Né à Asnières, Barbusse publie des poèmes et des nouvelles influencés par le symbolisme, puis écrit trois romans d’inspiration morale et politique (les Suppliants, 1903 ; l'Enfer, 1908 ; Nous autres, 1914), qui sont le reflet de ses convictions humanistes et marquent, sur le plan esthétique, une évolution vers le naturalisme. Engagé volontaire au début de la Première Guerre mondiale, en dépit de convictions pacifistes, il fait paraître en 1916 le Feu, qui, non sans provoquer de scandale, lui vaut immédiatement une réputation internationale et le prix Goncourt. Cet ouvrage, comme le suggère son sous-titre, Journal d'une escouade, est le compte rendu quotidien et détaillé de la vie des tranchées et des atrocités des combats, « ces choses épouvantables faites par trente millions d’hommes qui ne les veulent pas ». C’est en même temps un hommage aux souffrances et à la fraternité de ces combattants de base, méprisés, que sont les poilus. Après le conflit, il se consacre à la défense de tous les opprimés (y compris les animaux) en fondant avec Romain Rolland le groupe et la revue Clarté.
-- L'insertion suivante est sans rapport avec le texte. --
-- ==== Sys2Proof/Machine/Ops.lean ====
section
/-!
DEFINITION. The shared operations of the control side: appending records (R107, R108), the fill engine's block states (R391 to
R396), ending a gang (R131), rollback of a tile (R170), taking a trap (R165) and returning from one (R166).
-/
namespace Sys2Proof.Machine

/-- Class codes (R162). -/
def TrapClass.code : TrapClass → Nat
  | .unsealed => 0x01 | .window => 0x02 | .decode => 0x03 | .fill => 0x04 | .recurse => 0x05 | .mop => 0x06
  | .machineCheck => 0x07 | .align => 0x08 | .perm => 0x09 | .page => 0x0A | .software => 0x0B | .timer => 0x0C | .illegal => 0x0D

/-- A trap as its raiser describes it: %tcause and the error record are filled from it (R164, R274). -/
structure Trap where
  cls : TrapClass
  sub : Nat
  lane : Nat
  addr : Nat
  /-- SYND of the error record. -/
  synd : Nat
  paddr : Nat
  deriving DecidableEq, Repr

def mkTrap (cls : TrapClass) (sub lane addr : Nat) : Trap := { cls := cls, sub := sub, lane := lane, addr := addr, synd := 0, paddr := 0 }
def illegal (sub : Nat) : Trap := mkTrap .illegal sub 0 0

/-- Replace the bytes of a list from an offset on. -/
def patch (l : List Byte) (off : Nat) (b : List Byte) : List Byte := l.take off ++ b ++ l.drop (off + b.length)

/-- A little-endian field of a record. -/
def recField (r : List Byte) (off n : Nat) : Nat := ofLE ((r.drop off).take n)

-- ## Fields of a continuation record (R109)

def recImage (r : List Byte) : Nat := recField r 0x00 8
def recEntry (r : List Byte) : Nat := recField r 0x08 1
def recKind (r : List Byte) : Nat := recField r 0x09 1
def recShape0 (r : List Byte) : Nat := recField r 0x0A 1
def recShape1 (r : List Byte) : Nat := recField r 0x0B 1
def recPrio (r : List Byte) : Nat := recField r 0x0C 1 % 16
def recPolicy (r : List Byte) : Nat := recField r 0x0D 1
def recEst (r : List Byte) : Nat := recField r 0x10 4
def recFrame (r : List Byte) : Nat := recField r 0x18 8
def recJoin (r : List Byte) : Nat := recField r 0x20 8
def recArg (r : List Byte) : Nat := recField r 0x28 8
def recGcount (r : List Byte) : Nat := recField r 0x34 4
def killable (r : List Byte) : Bool := bitOf (recPolicy r) 0
def checkpointable (r : List Byte) : Bool := bitOf (recPolicy r) 1
def drainable (r : List Byte) : Bool := bitOf (recPolicy r) 2
def orderedRec (r : List Byte) : Bool := bitOf (recPolicy r) 3

/-- The F32-free queue arithmetic of R105: records held, and room for more. -/
def queueCount (q : Queue) : Nat := (q.tail + 2 ^ 32 - q.head) % 2 ^ 32
def queueRoom (q : Queue) : Nat := 2 ^ q.logcap - queueCount q
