-- ==== Sys2Proof/Machine/Matrix.lean ====
section
/-!
DEFINITION. The matrix engine and the constellation table (R302 to R335): the operator word, the fold of a compute beat, the planes, the
edge row, drains and moves, and the scan chain.
-/
namespace Sys2Proof.Machine

-- ## Formats and the operator word (R308 to R311)

/-- Width of a format code. -/
def mfBits : Nat → Nat
  | 0 | 5 => 4 | 3 | 4 | 6 => 6 | 1 | 2 | 7 | 10 | 11 => 8 | 8 | 9 | 12 => 16 | _ => 1
/-- The families of R308: float, integer, bit. -/
def mfFloat (c : Nat) : Bool := decide (c ≤ 9)
def mfInt (c : Nat) : Bool := decide (10 ≤ c) && decide (c ≤ 12)
def mfFamily (c : Nat) : Nat := if mfFloat c then 0 else if mfInt c then 1 else 2
/-- The float format of a code; P4, P6 and P8 take the record. -/
def mfFmt (record : Nat) : Nat → Fmt
  | 0 => e2m1 | 1 => e4m3 | 2 => e5m2 | 3 => e2m3 | 4 => e3m2 | 8 => bf16 | 9 => f16 | _ => fmtOfRecord record

/-- Fields of MOPW. -/
def mopEntry (w : Nat) : Nat := fld w 12 4
def mopW (w : Nat) : Nat := fld w 8 4
def mopX (w : Nat) : Nat := fld w 4 4
def mopFn (w : Nat) : Nat := fld w 2 2
def mopWs (w : Nat) : Bool := bitOf w 1
def mopXs (w : Nat) : Bool := bitOf w 0

/-- Formats that the constellation table lists for an entry. -/
def entryFormats : Nat → List Nat
  | 0 => [0, 1, 2, 3, 4, 5, 6, 7, 8, 9]
  | 1 | 2 => [8, 9, 10, 12]
  | 3 | 4 => [8, 9, 11]
  | 5 | 6 | 11 => [8, 9, 10, 11, 12]
  | 7 | 8 => [13]
  | 9 | 10 => [10, 11, 12]
  | _ => []

/-- Whether a programmable format finds a record of its class (R310 check 5). -/
def recordFits (record c : Nat) : Bool :=
  match c with
  | 5 => recordWidth record == some 4
  | 6 => recordWidth record == some 6
  | 7 => recordWidth record == some 8
  | _ => true

/-- The MOP trap subcode of an operator word that is not legal (R310, R317). -/
def mopBad (w record : Nat) : Option Nat :=
  if 11 < mopEntry w ∨ 13 < mopW w ∨ 13 < mopX w then some 1
  else if ((entryFormats (mopEntry w)).elem (mopW w) && (entryFormats (mopEntry w)).elem (mopX w)
      && mfFamily (mopW w) == mfFamily (mopX w) && (!mopWs w || decide (mopW w ≤ 7)) && (!mopXs w || decide (mopX w ≤ 7))) = false then some 2
  else if (recordFits record (mopW w) && recordFits record (mopX w)) = false then some 3
  else none

/-- Elements of a chunk (R311). -/
def mopC (w : Nat) : Nat :=
  match mopEntry w with
  | 0 =>
    if mfBits (mopW w) = 16 ∨ mfBits (mopX w) = 16 then 1
    else if mfBits (mopW w) = 4 ∧ mfBits (mopX w) = 4 then 4 else 2
  | 7 | 8 => 16
  | 9 | 10 => if mfBits (mopW w) = 8 ∧ mfBits (mopX w) = 8 then 2 else 1
  | _ => 1

/-- The ⊕-identity of the entry and family (R311). -/
def mopIdentity (w : Nat) : W32 :=
  match mopEntry w, mfFloat (mopW w) with
  | 0, _ => 0x80000000#32
  | 1, true | 4, true | 6, true => 0x7F800000#32
  | 2, true | 5, true => 0xFF800000#32
  | 3, true => 0
  | 11, true => 0x80000000#32
  | 1, false | 6, false => 0x7FFFFFFF#32
  | 2, false | 5, false => 0x80000000#32
  | 4, false => 0xFFFFFFFF#32
  | _, _ => 0

/-- Element `e` of a chunk word, for elements of `bits` bits (R303). -/
def chunkElem (c bits word e : Nat) : Nat :=
  match c with
  | 16 => fld word e 1
  | 4 => fld word (4 * e) 4
  | 2 => fld word (8 * e) bits
  | _ => fld word 0 bits

/-- An integer element: sign-extended, except U8. -/
def mInt (code x : Nat) : Int := if code = 11 then x else signedOf (mfBits code) x
/-- Largest and smallest value of an integer format. -/
def mIntMax (code : Nat) : Int := if code = 11 then 255 else 2 ^ (mfBits code - 1) - 1
def mIntMin (code : Nat) : Int := if code = 11 then 0 else -(2 ^ (mfBits code - 1))

/-- Whether a weight element is the annihilator of the entry (R314). -/
def isAnnihilator (w record x : Nat) : Bool :=
  let code := mopW w
  if mfFloat code then
    match mopEntry w, (mfFmt record code).decode x with
    | 0, .fin _ m _ | 3, .fin _ m _ | 4, .fin _ m _ => m == 0
    | 1, .inf false | 6, .inf false => true
    | 2, .inf true | 5, .inf true | 11, .inf true => true
    | _, _ => false
  else
    match mopEntry w with
    | 1 | 6 => mInt code x == mIntMax code
    | 2 | 5 | 11 => mInt code x == mIntMin code
    | _ => x == 0
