-- ==== Sys2Proof/Machine/Place.lean ====
section
/-!
DEFINITION. Records and placement: image headers (R63), the checks of R110, free resources (R62, R115, R116), the window tables of a
tensor gang (R269), and the creation of a gang's groups (R92, R111).
-/
namespace Sys2Proof.Machine

def kindCode : CoreKind → Nat
  | .shading => 0 | .tensor => 1

/-- The header of an image, parsed (R63). -/
def parseImage (base : Nat) (h : List Byte) : Image :=
  { base := base
    kind := if recField h 0x06 1 = 0 then .shading else .tensor
    flags := recField h 0x07 1
    nv := recField h 0x08 1
    nk := recField h 0x09 1
    nt := recField h 0x0B 1
    na := recField h 0x0C 1
    ns := recField h 0x0D 1
    lat := (List.range 16).map fun i => recField h (0x10 + i) 1
    fmt := (List.range 4).map fun i => recField h (0x20 + 4 * i) 4
    entries := (List.range 8).map fun i => recField h (0x40 + 4 * i) 4
    codeOff := recField h 0x60 4
    codeLen := recField h 0x64 4
    winOff := recField h 0x70 4
    winCnt := recField h 0x74 2
    fused := bitOf (recField h 0x76 2) 0
    shape0 := recField h 0x78 1
    shape1 := recField h 0x79 1 }

/-- FLAGS of R64. -/
def imgFrag (i : Image) : Bool := bitOf i.flags 1
def imgKd (i : Image) : Bool := bitOf i.flags 2
def imgDw (i : Image) : Bool := bitOf i.flags 3
def imgDdir (i : Image) : Nat := fld i.flags 4 2

/-- Where a gang's groups go: (source number, group slot) of each, and the corner of a rectangle. -/
structure Place where
  cells : List (Nat × Nat)
  x0 : Nat
  y0 : Nat
  deriving DecidableEq, Repr

/-- Bytes of vector registers that a group needs (R62). -/
def groupBytes (i : Image) : Nat := 128 * i.nv + 4096 * i.nt
/-- Groups of a gang: GSHAPE0, or width times height (R63). -/
def gangSize (i : Image) : Nat := match i.kind with | .shading => i.shape0 | .tensor => i.shape0 * i.shape1

/-- Render dies and their cores, in the order of source numbers. -/
def allCores : List Nat := (List.range 8).flatMap fun d => (List.range 40).map fun u => srcOf d u

namespace State

/-- Bytes on sealed, resident, readable pages of a context. -/
def sealedBytes (s : State) (ctx va n : Nat) : Option (List Byte) :=
  if 2 ^ 52 < va + n then none
  else (run va n).mapM fun a => match s.walk ctx a with
    | .leaf _ e big =>
      let pa := leafPa e a big
      if leafR e && leafPres e && s.sealed_.elem (pageOf pa) then some (s.byteAt pa) else none
    | .bad _ _ _ => none

/-- The image whose header stands at an address (R110 check 2). -/
def imageAt (s : State) (ctx va : Nat) : Option Image :=
  if va % 65536 ≠ 0 then none
  else match s.sealedBytes ctx va 256 with
    | some h => if recField h 0 4 = 0x1F6A8E3D then some (parseImage va h) else none
    | none => none

-- ## Records (R105, R110)

/-- Record i of a queue's ring, when its page can be read. -/
def ringRecord (s : State) (q : Queue) (i : Nat) : Option (List Byte) :=
  s.unitRead { ctx := q.owner, die := 16, gang := none, depth := 0 } (q.ring + 64 * (i % 2 ^ q.logcap)) 64

def headRecord (s : State) (q : Queue) : Option (List Byte) := if q.head = q.tail then none else s.ringRecord q q.head

/-- Reserved bits of a record (R109). -/
def recReserved (r : List Byte) : Bool :=
  decide (16 ≤ recField r 0x0C 1) || decide (16 ≤ recField r 0x0D 1) || recField r 0x0E 2 != 0 || recField r 0x38 8 != 0

/-- Check 6 (R139). -/
def orderedOk (q : Queue) (r : List Byte) : Bool :=
  !orderedRec r
    || (decide (recGidx r < recGcount r)
      && (recGidx r == 0 || (recJobtag r == q.jobtag && recGcount r == q.gcount && recGidx r == q.nextGidx)))

/-- The first of checks 1 to 6 that a record fails (R110), and its image. -/
def checkRecord (s : State) (q : Queue) (r : List Byte) : Except Nat Image :=
  let kindBad := fun (k : CoreKind) => recKind r != kindCode k
  match s.imageAt q.owner (recImage r) with
  | none => .error (if kindBad q.kind then 1 else 2)
  | some i =>
    if kindBad q.kind || kindBad i.kind then .error 1
    else if 8 ≤ recEntry r ∨ i.entries.getD (recEntry r) 0xFFFFFFFF = 0xFFFFFFFF then .error 3
    else if recShape0 r ≠ i.shape0 ∨ recShape1 r ≠ i.shape1 then .error 4
    else if recReserved r then .error 5
    else if orderedOk q r then .ok i else .error 6

/-- Pop the head of a queue. -/
def popHead (s : State) (qn : Nat) (q : Queue) : State :=
  s.setQueue qn { q with head := (q.head + 1) % 2 ^ 32, waiting := q.waiting.drop 1 }

/-- A record fails a check: popped and discarded, with its RECORD record; a generator record ends its fill (R110, R395). -/
def discardHead (s : State) (qn : Nat) (q : Queue) (r : List Byte) (check synd : Nat) : State :=
  let s := s.popHead qn q
  let s := s.logErr { errBase (some q.owner) (schedSrc 0) 0x12 with
    sub := check, vaddr := recImage r, synd := synd, jobtag := recJobtag r, gidx := recGidx r }
  match (q.waiting.head?).bind (·.2) with
  | some (a, b) => s.failBlock a b 0x10
  | none => s

-- ## Free resources

/-- Groups that hold a core or tile now. -/
def residents (s : State) (src : Nat) : List Group :=
  (s.groups.filter fun x => x.2.core == src && resident (s.gang x.2.gang)).map (·.2)

/-- G free slots of a core with room for their registers (R115). -/
def coreSlots (s : State) (core : Nat) (i : Image) (n : Nat) : Option (List Nat) :=
  let mine := s.residents core
  let used := mine.foldl (fun a g => a + groupBytes (s.gang g.gang).image) 0
  let free := (List.range 48).filter fun k => mine.all fun g => g.slot != k
  let cl := clusterOf core
  if n ≤ free.length ∧ used + n * groupBytes i ≤ 393216
      ∧ (i.fused = false ∨ s.fusedClusters.elem cl = true ∨ s.clusterGangs cl = []) then
    some (free.take n)
  else none

/-- The first core of a list that takes a shading gang. -/
def placeShading (s : State) (i : Image) (cores : List Nat) : Option Place :=
  cores.findSome? fun c => (s.coreSlots c i i.shape0).map fun l => { cells := l.map fun k => (c, k), x0 := 0, y0 := 0 }

/-- The tiles of a rectangle, in %group order (R104). -/
def rectTiles (x0 y0 w h : Nat) : List Nat := (List.range (w * h)).map fun j => tileSrc (x0 + j % w) (y0 + j / w)

/-- The free rectangle of lowest y0, then lowest x0 (R116). -/
def placeTensor (s : State) (i : Image) (okAt : Nat → Nat → Bool) : Option Place :=
  let corners := (List.range (9 - i.shape1)).flatMap fun y => (List.range (17 - i.shape0)).map fun x => (x, y)
  match corners.find? fun c => okAt c.1 c.2 && (rectTiles c.1 c.2 i.shape0 i.shape1).all fun t => s.residents t == [] with
  | some c => some { cells := (rectTiles c.1 c.2 i.shape0 i.shape1).map fun t => (t, 0), x0 := c.1, y0 := c.2 }
  | none => none

/-- A place for a new gang of an image. -/
def placeNew (s : State) (i : Image) : Option Place :=
  match i.kind with
  | .shading => s.placeShading i allCores
  | .tensor => s.placeTensor i fun _ _ => true

-- ## Window requests (R269)

/-- The entries that a tensor image's requests give: PBASE from the leaf that maps VBASE. -/
def winEntries (s : State) (ctx : Nat) (i : Image) : Option (List (List Byte)) :=
  match s.sealedBytes ctx (i.base + i.winOff) (32 * i.winCnt) with
  | none => none
  | some b => some ((pieces 32 i.winCnt b).map fun e =>
      let va := recField e 0 8
      let pb := match s.walk ctx va with | .leaf _ l big => leafPa l va big | .bad _ _ _ => 0
      patch e 16 (leBytes 8 (if recField e 8 8 = 0 then 0 else pb)))

/-- The table of a tensor gang, or the index and reason of the refusal. -/
def winLoad (s : State) (ctx : Nat) (i : Image) : Except (Nat × Nat) (List Win) :=
  if i.winCnt = 0 then .ok []
  else match s.winEntries ctx i with
    | none => .error (0, 4)
    | some l => s.winTable ctx 0 l []

/-- A refusal after which the record stays at the head: reason 4 for pages that are only not resident, or reason 10. Answers such a
page. -/
def winRetry (s : State) (ctx : Nat) (i : Image) (idx reason : Nat) : Option Nat :=
  match s.winEntries ctx i with
  | none => none
  | some l =>
    let w := winOf (l.getD idx [])
    if reason = 10 then some w.vbase
    else if reason = 4 ∧ (s.winLeaves ctx w).all (fun x => match x.2 with | .leaf _ _ _ => true | .bad _ _ _ => false) then
      (s.winLeaves ctx w).findSome? fun x => match x.2 with
        | .leaf _ e _ => if leafPres e || leafProc e then none else some (w.vbase + x.1)
        | .bad _ _ _ => none
    else none

-- ## The first state of a group (R111)

/-- The registers of group `idx` of a gang whose record is `r`. -/
def firstRegs (i : Image) (r : List Byte) (idx seed : Nat) : Regs :=
  let put := fun (m : Sparse W64) (n x : Nat) => Sparse.set 0 m n (BitVec.ofNat 64 x)
  { Regs.zero with
      k := put (put (put (put [] 0 (recArg r)) 1 (recFrame r)) 2 (recGidx r)) 3 idx
      f := ((List.range 4).zip i.fmt).foldl (fun m x => Sparse.set 0 m x.1 (BitVec.ofNat 32 x.2)) []
      srseed := BitVec.ofNat 64 seed
      lfsr := (List.range i.kind.vl).map fun l => (l, seedLane seed (recGidx r) idx l) }

/-- A group at its first bundle. -/
def firstGroup (s : State) (n : Nat) (i : Image) (r : List Byte) (wins : List Win) (idx core slot : Nat) : Group :=
  let regs := firstRegs i r idx (if orderedRec r then recArg r else s.sid)
  let pc := i.base + i.entries.getD (recEntry r) 0
  { Group.zero with
      gang := n, idx := idx, kind := i.kind, core := core, slot := slot, r := regs, since := s.cycle
      splits := [(0, { Split.zero with pc := pc, mask := 2 ^ i.kind.vl - 1, age := s.cycle })]
      tile := { Tile.zero with ck := regs, ckpc := pc, wins := wins } }

/-- Fusing a cluster for a gang that asks for it (R191): the L1s give up what they hold. -/
def fuseFor (s : State) (i : Image) (core : Nat) : State :=
  let cl := clusterOf core
  if i.fused && !s.fusedClusters.elem cl then
    let s := ((List.range 40).filter fun u => u / 4 == cl % 16).foldl (fun s u => s.flushToL2 (srcOf (dieOf core) u) (dieOf core)) s
    { s with fusedClusters := s.fusedClusters ++ [cl] }
  else s

/-- A gang takes its place and its groups stand before their first bundles. -/
def startGang (s : State) (ctx qn : Nat) (i : Image) (r : List Byte) (fill : Option (Nat × Nat)) (wins : List Win) (pl : Place) : State :=
  let n := s.nextGang
  let core := (pl.cells.headD (0, 0)).1
  let s := match i.kind with | .shading => s.fuseFor i core | .tensor => s
  let depth := match fill with | some (a, b) => (match s.inflightOf a b with | some f => f.depth | none => 0) | none => 0
  let g : Gang :=
    { Gang.zero with
        ctx := ctx, queue := qn, rec_ := r, image := i, ngroups := pl.cells.length, core := core, x0 := pl.x0, y0 := pl.y0
        alive := pl.cells.length, est := recEst r, estAt := s.sid, dispatched := s.sid, quantumEnd := s.sid + s.quantum
        depth := depth, fillOf := fill }
  let s := { s.setGang n g with nextGang := n + 1 }
  let s := match fill with
    | some (a, b) => { s with inflight := s.inflight.map fun f => if f.range == a && f.blk == b then { f with gang := some n } else f }
    | none => s
  (pl.cells.zipIdx).foldl (fun s x => s.setGroup (groupKey n x.2) (s.firstGroup n i r wins x.2 x.1.1 x.1.2)) s

end State
end Sys2Proof.Machine
end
Son engagement se traduit aussi par son adhésion au Parti communiste, en 1923, conclusion logique d’une analyse qui fait du capitalisme le principal responsable du premier conflit mondial. Cette adhésion, indéfectible (et qui le conduira en Union soviétique, où il décède en 1935), se retrouve dans tous ses romans (Clarté, 1919 ; les Enchaînements, 1925 ; les Bourreaux, 1926) et essais ultérieurs (Russie, 1930 ; Staline, 1935).